Threshold 0.90: Different Behavior

At threshold 0.90, behavior finally matches expectations:

  • False positives dropped dramatically (69 vs 288-472 in other tests)
  • But recall collapsed to 22.8%
  • Only 84 true positives out of 369 expected

This suggests that at 0.90, the threshold is finally high enough to filter out most noise, but it's too aggressive and rejects most legitimate matches as well.

The Optimal Threshold Problem

Threshold Precision Recall F1 Assessment
0.70 47.9% 71.8% 57.5% Best overall F1
0.80 33.0% 63.1% 43.4% Worse than baseline
0.85 26.9-28.4% 43-44% 33-35% Much worse
0.90 54.9% 22.8% 32.2% Best precision, worst recall

The lowest threshold tested (0.70) produced the best F1 score. This indicates:

  • CLIP embeddings don't provide clean separation at any threshold
  • The multi-ref matching with min_matching_refs provides better discrimination than threshold alone
  • Raising the threshold hurts true positives more than it helps reject false positives

Margin Parameter Impact

Comparing tests with the same threshold but different margins:

Threshold Margin 0.05 Margin 0.10 Margin 0.15
0.80 F1: 43.4% F1: 40.2% -
0.85 - F1: 33.2% F1: 34.6%

Increasing the margin had minimal effect, slightly reducing both true and false positives. The margin parameter is less impactful than the threshold in this configuration.

Key Findings

  1. The baseline (threshold=0.70, margin=0.05) was optimal: No threshold/margin combination tested outperformed the defaults for F1 score.

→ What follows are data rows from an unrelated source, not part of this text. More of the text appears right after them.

-- ==== Sys2Proof/Machine/Encoder.lean ====
section
/-! DEFINITION. The Reed-Solomon encoder and RSENC (41_rs_encoder.md R134 to R141). -/

namespace Sys2Proof.Machine

/-- One factor of GEN(n) (R134): G(x) times (x + root), coefficients from the highest degree down. -/
def mulLinear (root : Byte) (g : List Byte) : List Byte :=
  List.zipWith gfAdd (g ++ [0#8]) (0#8 :: g.map (fun a => gfMul a root))

/-- GEN(n) (R134): the coefficients of the product of (x + alpha^i) for i from 0 to n - 1, G[0] first. -/
def genPoly : Nat → List Byte
  | 0 => [1#8]
  | n + 1 => mulLinear (gfExp n) (genPoly n)

/-- One codeword through the shift register of R136, `g` being G[1] to G[n]. -/
def rsStep (g r : List Byte) (d : Byte) : List Byte :=
  let f := gfAdd d (r.headD 0#8)
  List.zipWith (fun next coeff => gfAdd next (gfMul coeff f)) (r.tail ++ [0#8]) g

/-- RS_EC(d, n) (R136): the n EC codewords of a block. -/
def rsEc (d : List Byte) (n : Nat) : List Byte :=
  d.foldl (rsStep (genPoly n).tail) (List.replicate n 0#8)

/-- K(0), K(1), ... (R139). -/
def BlockRow.blockSizes (b : BlockRow) : List Nat := List.replicate b.nb1 b.k1 ++ List.replicate b.nb2 b.k2

/-- Split (R139): the data codewords cut, in order, into blocks of the given sizes. -/
def splitBlocks : List Nat → List Byte → List (List Byte)
  | [], _ => []
  | k :: ks, d => d.take k :: splitBlocks ks (d.drop k)

/-- Codeword `i` of each block in block order, for `i` below `n`; a block with no codeword `i` adds nothing (R140). -/
def interleave (n : Nat) (blocks : List (List Byte)) : List Byte :=
  (List.range n).flatMap (fun i => blocks.filterMap (fun b => b[i]?))

/-- KMAXB (R140). -/
def BlockRow.maxBlock (b : BlockRow) : Nat := if 0 < b.nb2 then b.k2 else b.k1

/-- The interleaved codeword sequence of a symbol's data codewords (R139, R136, R140). -/
def codewordSeq (b : BlockRow) (data : List Byte) : List Byte :=
  let blocks := splitBlocks b.blockSizes data
  interleave b.maxBlock blocks ++ interleave b.ecb (blocks.map (fun d => rsEc d b.ecb))

/-- Perform(RSENC) (R141). -/
def performRsenc (s : State) : CmdResult :=
  withVersion s fun v e =>
    withRead (Memory.readSpan s.din 0 (dataCodewords v e)) fun data =>
      .done (s.setCwb (Memory.overlay (Memory.ofList 0 (codewordSeq (blockTab v e) data)) s.cwb))

/-- RSENC (R141). -/
def execRsenc (s : State) : Host.Outcome State Fault Refusal := complete (performRsenc s)

end Sys2Proof.Machine
end

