-- ==== Sys2Proof/Machine/Layout.lean ====
section
/-! DEFINITION. The matrix builder: the patterns of a version and LAYOUT (42_matrix_builder.md R161 to R171). Cells
are (row, column), row 0 at the top (00_scope.md R15). -/

namespace Sys2Proof.Machine

/-- |a - b| (00_scope.md R13). -/
def absDiff (a b : Nat) : Nat := (a - b) + (b - a)

/-- The Chebyshev distance d(r, c; r0, c0). -/
def cheb (r c r0 c0 : Nat) : Nat := max (absDiff r r0) (absDiff c c0)

/-- The finder centres (R161). -/
def finderCentres (size : Nat) : List (Nat × Nat) := [(3, 3), (3, size - 4), (size - 4, 3)]

/-- The value of a finder cell, none outside the finder patterns (R161): light in the ring at distance 2. -/
def finderValue (size r c : Nat) : Option Bool :=
  ((finderCentres size).find? (fun p => decide (cheb r c p.1 p.2 ≤ 3))).map
    (fun p => decide (cheb r c p.1 p.2 ≠ 2))

/-- A separator cell: at distance exactly 4 from a finder centre (R162). -/
def isSeparator (size r c : Nat) : Bool := (finderCentres size).any (fun p => cheb r c p.1 p.2 == 4)

/-- The value of a timing cell, none elsewhere (R163): dark where the running coordinate is even. -/
def timingValue (size r c : Nat) : Option Bool :=
  if r = 6 ∧ 8 ≤ c ∧ c ≤ size - 9 then some (c % 2 == 0)
  else if c = 6 ∧ 8 ≤ r ∧ r ≤ size - 9 then some (r % 2 == 0)
  else none

/-- The downward loop of R164: `n` further positions below `p`, each `step` less than the one after it. -/
def alignDown (step p : Nat) (acc : List Nat) : Nat → List Nat
  | 0 => acc
  | n + 1 => alignDown step (p - step) ((p - step) :: acc) n

/-- ALIGNPOS(V) (R164). -/
def alignPos (v : Nat) : List Nat :=
  if v = 1 then []
  else
    let n := v / 7 + 2
    let step := if v = 32 then 26 else (4 * v + 2 * n + 1) / (2 * n - 2) * 2
    let last := symbolSize v - 7
    6 :: alignDown step last [last] (n - 2)

/-- The alignment centres (R165): every pair of positions but the three over the finder patterns. -/
def alignCentres (v : Nat) : List (Nat × Nat) :=
  let last := symbolSize v - 7
  ((alignPos v).flatMap (fun a => (alignPos v).map (fun b => (a, b)))).filter
    (fun p => !(p == (6, 6) || p == (6, last) || p == (last, 6)))

/-- The value of an alignment cell, none outside the alignment patterns (R165): light in the ring at distance 1. -/
def alignValue (v r c : Nat) : Option Bool :=
  ((alignCentres v).find? (fun p => decide (cheb r c p.1 p.2 ≤ 2))).map
    (fun p => decide (cheb r c p.1 p.2 ≠ 1))

/-- FMTCELL_A(i) (R166). -/
def fmtCellA (i : Nat) : Nat × Nat :=
  if i ≤ 5 then (i, 8)
  else if i = 6 then (7, 8)
  else if i = 7 then (8, 8)
  else if i = 8 then (8, 7)
  else (8, 14 - i)

/-- FMTCELL_B(i) (R166). -/
def fmtCellB (size i : Nat) : Nat × Nat := if i ≤ 7 then (8, size - 1 - i) else (size - 15 + i, 8)

/-- VERCELL_A(i) (R168). -/
def verCellA (size i : Nat) : Nat × Nat := (i / 3, size - 11 + i % 3)

/-- VERCELL_B(i) (R168). -/
def verCellB (size i : Nat) : Nat × Nat := (size - 11 + i % 3, i / 3)

/-- A format-information cell (R166). -/
def isFmtCell (size r c : Nat) : Bool :=
  (List.range 15).any (fun i => (r, c) == fmtCellA i || (r, c) == fmtCellB size i)

/-- A version-information cell (R168); there are none below version 7. -/
def isVerCell (v r c : Nat) : Bool :=
  decide (7 ≤ v) &&
    (List.range 18).any (fun i => (r, c) == verCellA (symbolSize v) i || (r, c) == verCellB (symbolSize v) i)

/-- LayoutCell(V, r, c) (R169): the pair (FUN, MOD) for a cell of the symbol. -/
def layoutCell (v r c : Nat) : Bool × Bool :=
  let size := symbolSize v
  match finderValue size r c with
  | some b => (true, b)
  | none =>
    if isSeparator size r c then (true, false)
    else match alignValue v r c with
    | some b => (true, b)
    | none => match timingValue size r c with
      | some b => (true, b)
      | none =>
        if isFmtCell size r c then (true, false)
        else if (r, c) = (size - 8, 8) then (true, true)
        else if isVerCell v r c then (true, false)
        else (false, false)

/-- The pair LAYOUT leaves in cell number `k` (R170): LayoutCell inside the symbol, (0, 0) outside it. -/
def layoutKey (v k : Nat) : Bool × Bool :=
  if k / 177 < symbolSize v ∧ k % 177 < symbolSize v then layoutCell v (k / 177) (k % 177) else (false, false)

/-- What LAYOUT leaves in MOD (R170): every cell of the array is written. -/
def layoutMod (v : Nat) : Memory Bool := Memory.tabulate (fun k => (layoutKey v k).2) 0 Config.gridCells

/-- What LAYOUT leaves in FUN (R170): every cell of the array is written. -/
def layoutFun (v : Nat) : Memory Bool := Memory.tabulate (fun k => (layoutKey v k).1) 0 Config.gridCells

/-- Perform(LAYOUT) (R170). -/
def performLayout (s : State) : CmdResult :=
  withVersion s fun v _ => .done ((s.setMod (layoutMod v)).setFun (layoutFun v))

/-- LAYOUT (R170). -/
def execLayout (s : State) : Host.Outcome State Fault Refusal := complete (performLayout s)

/-- DATACELLS(V) by the closed form of R171: (16 V + 128) V + 64 - A(V) - B(V). -/
def dataCells (v : Nat) : Nat :=
  let n := v / 7 + 2
  let a := if v = 1 then 0 else (25 * n - 10) * n - 55
  let b := if 7 ≤ v then 36 else 0
  (16 * v + 128) * v + 64 - a - b

/-- REM(V) = DATACELLS(V) - 8 T(V) (R171). -/
def remainderCells (v : Nat) : Nat := dataCells v - 8 * totalCodewords v

end Sys2Proof.Machine
end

  2. Threshold tuning alone cannot fix CLIP's limitations: The embedding space doesn't provide clear separation points that can be exploited with threshold adjustments.

  3. min_matching_refs matters more than threshold: The requirement for multiple matching references provides better discrimination than similarity threshold.

  4. Precision-recall trade-off is extreme: Achieving 55% precision (at threshold 0.90) requires accepting only 23% recall.

  5. The 0.70-0.85 range is a "dead zone": Thresholds in this range produce worse results than either extreme.

Implications

These results suggest that improving logo detection accuracy requires:

  • A different embedding model with better logo discrimination
  • Logo-specific fine-tuning
  • Alternative matching strategies beyond threshold-based approaches
  • Potentially ensemble methods combining multiple signals

Simply tuning threshold and margin parameters with CLIP is insufficient to achieve acceptable precision/recall balance.


Test Run: Embedding Model Comparison

Date: 2026-01-02 Matching Method: Multi-ref (max) for all tests

Test Configuration

Parameter Value
Reference logos 20
Refs per logo 10
Total reference embeddings 189
Positive samples per logo 20
Negative samples per logo 100
Test images processed ~2,355
Similarity threshold 0.70
DETR threshold 0.50
Margin 0.05
Min matching refs 3
Random seed 42

Results Summary

Model TP FP FN Precision Recall F1
CLIP ViT-Large 284 295 124 49.1% 77.0% 59.9%
DINOv2 Small 158 546 234 22.4% 42.8% 29.5%
DINOv2 Large 105 221 277 32.2% 28.5% 30.2%

Analysis

CLIP Significantly Outperforms DINOv2

CLIP ViT-Large achieved approximately 2x the F1 score of either DINOv2 model:

Model F1 Score vs CLIP
CLIP ViT-Large 59.9% baseline
DINOv2 Small 29.5% -50.7%
DINOv2 Large 30.2% -49.6%

This is a substantial performance gap that cannot be closed through parameter tuning.

DINOv2 Model Comparison

Comparing the two DINOv2 variants:

Metric DINOv2 Small DINOv2 Large Winner
Precision 22.4% 32.2% Large (+44%)
Recall 42.8% 28.5% Small (+50%)
F1 29.5% 30.2% Large (+2%)
FP:TP Ratio 3.46:1 2.10:1 Large

DINOv2 Large shows better precision and fewer false positives, but at the cost of significantly lower recall. The larger model appears more conservative in its matching, rejecting more candidates overall.

Why DINOv2 Underperforms

  1. Training Objective Mismatch: DINOv2 uses self-supervised learning optimized for general visual representation, not for discriminating between similar visual objects. While it excels at semantic understanding, logo matching requires fine-grained visual discrimination.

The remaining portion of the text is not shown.